In 2011, he was selected by France Under 20s team by Francis Smerecki to play against the United States on 17 May 2011. He was then called to participate in the 2011 Toulon Tournament in June with the France team, but had to pull out of the squad having suffered an injury in a league game.

Of Algerian nationality through his mother, Delort expressed an interest in representing the Algeria national football team in April 2019.

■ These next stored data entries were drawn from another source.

/-- Settles O17: both are a write of V[X], of NN or of V[Y]. -/
theorem loadsCopyTheirOperand : Obligations.LoadsCopyTheirOperand :=
  fun _ _ _ _ => ⟨completes_of_exec_eq_writeReg rfl, completes_of_exec_eq_writeReg rfl⟩

/-- Settles O18: a write of V[X], and a sum of bytes is the sum of their values mod 256. -/
theorem addImmediateWraps : Obligations.AddImmediateWraps := by
  refine fun s x nn => (completes_of_exec_eq_writeReg rfl).imp fun t ⟨hv, frame⟩ => ⟨?_, frame⟩
  rw [hv, BitVec.toNat_add]

/-- Settles O19: each of the three is a write of V[X], whose bits the library's lemma about its operator gives. -/
theorem logicActsBitwise : Obligations.LogicActsBitwise := by
  intro s x y
  refine ⟨?or, ?and, ?xor⟩ <;>
    refine (completes_of_exec_eq_writeReg rfl).imp fun t ⟨hv, frame⟩ => ⟨fun k => ?_, frame⟩ <;>
    rw [hv]
  case or => exact BitVec.getLsbD_or
  case and => exact BitVec.getLsbD_and
  case xor => exact BitVec.getLsbD_xor

end Sys2Proof.Machine

/-! The clear 00E0 (44_display.md R232, R240). -/

namespace Sys2Proof.Machine

/-- A new frame buffer touches the frame buffer only. -/
theorem sameBut_withFb (s : State) (fb : FrameBuffer) : SameBut [.fb] s { s with fb } := by
  intro p hp
  cases p <;> simp [Part.same, State.getV] at *

/-- Settles O30: the cleared frame buffer has every pixel off, and the frame is that of its two updates in turn. -/
theorem clearTurnsEveryPixelOff : Obligations.ClearTurnsEveryPixelOff :=
  fun s => ⟨({ s with fb := s.fb.clear } : State).advance 2, rfl, s.fb.pixel_clear, rfl,
    (sameBut_withFb s _).trans (sameBut_advance _ 2)⟩

end Sys2Proof.Machine

/-! Decoding and encoding undo each other, and the words that decode to nothing (30_encoding.md R81–R88). -/

namespace Sys2Proof

/-! ## Decoding an encoded instruction -/

/-- Settles O2: each format gives its fields back, and on them the decoder selects the instruction. Only DXY0, which is not
well-formed, is lost. -/
theorem decodeEncodeAgree : Obligations.DecodeEncodeAgree := by
  intro i hwf
  cases i with
  | cls | ret => rfl
  | jpAddr | callAddr | ldIAddr | jpV0Addr => simp [encode, decode, fields_formatA]
  | seVxByte | sneVxByte | ldVxByte | addVxByte | rndVxByte => simp [encode, decode, fields_formatXK]
  | seVxVy | sneVxVy => simp [encode, decode, fields_formatXY]
  | ldVxVy | orVxVy | andVxVy | xorVxVy | addVxVy | subVxVy | shrVxVy | subnVxVy | shlVxVy =>
    simp [encode, decode, decodeType8, fields_formatXY]
  | drwVxVyNibble x y n =>
    have hn : n ≠ 0 := by simpa [Instr.wf] using hwf
    simpa [encode, decode, fields_formatXY] using hn
  | skpVx | sknpVx => simp [encode, decode, decodeTypeE, fields_formatXK]
  | ldVxDT | ldVxK | ldDTVx | ldSTVx | addIVx | ldFVx | ldBVx | ldMemVx | ldVxMem =>
    simp [encode, decode, decodeTypeF, fields_formatXK]

/-! ## Encoding a decoded word -/

/-- A word is its Type and NNN. -/
theorem formatA_fields (w : Word) : formatA (fields w).type (fields w).nnn = w := by
  apply BitVec.eq_of_getLsbD_eq
  intro i hi
  simp only [fields, getLsbD_formatA, BitVec.getLsbD_extractLsb']
  interval_cases i <;> simp

/-- A word is its Type, X and NN. -/
theorem formatXK_fields (w : Word) : formatXK (fields w).type (fields w).x.toFin (fields w).nn = w := by
  apply BitVec.eq_of_getLsbD_eq
  intro i hi
  simp only [fields, getLsbD_formatXK, regField, BitVec.ofFin_toFin, BitVec.getLsbD_extractLsb']
  interval_cases i <;> simp

/-- A word is its Type, X, Y and N. -/
theorem formatXY_fields (w : Word) :
    formatXY (fields w).type (fields w).x.toFin (fields w).y.toFin (fields w).n = w := by
  apply BitVec.eq_of_getLsbD_eq
  intro i hi
  simp only [fields, getLsbD_formatXY, regField, BitVec.ofFin_toFin, BitVec.getLsbD_extractLsb']
  interval_cases i <;> simp

theorem encode_of_decodeType0 {w : Word} {i : Instr} (h : decodeType0 w = .ok i) : encode i = w ∧ i.wf = true := by
  unfold decodeType0 at h
  split_ifs at h with hcls hret
  · cases h; exact ⟨hcls.symm, rfl⟩
  · cases h; exact ⟨hret.symm, rfl⟩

On 13 June 2019, the Algerian federation announced Delort's inclusion in its final squad for the 2019 Africa Cup of Nations. He made his debut three days later in a friendly against Mali, coming on as a substitute for Yacine Brahimi in the 75th minute and scoring the winning goal 5 minutes later in a 3–2 victory.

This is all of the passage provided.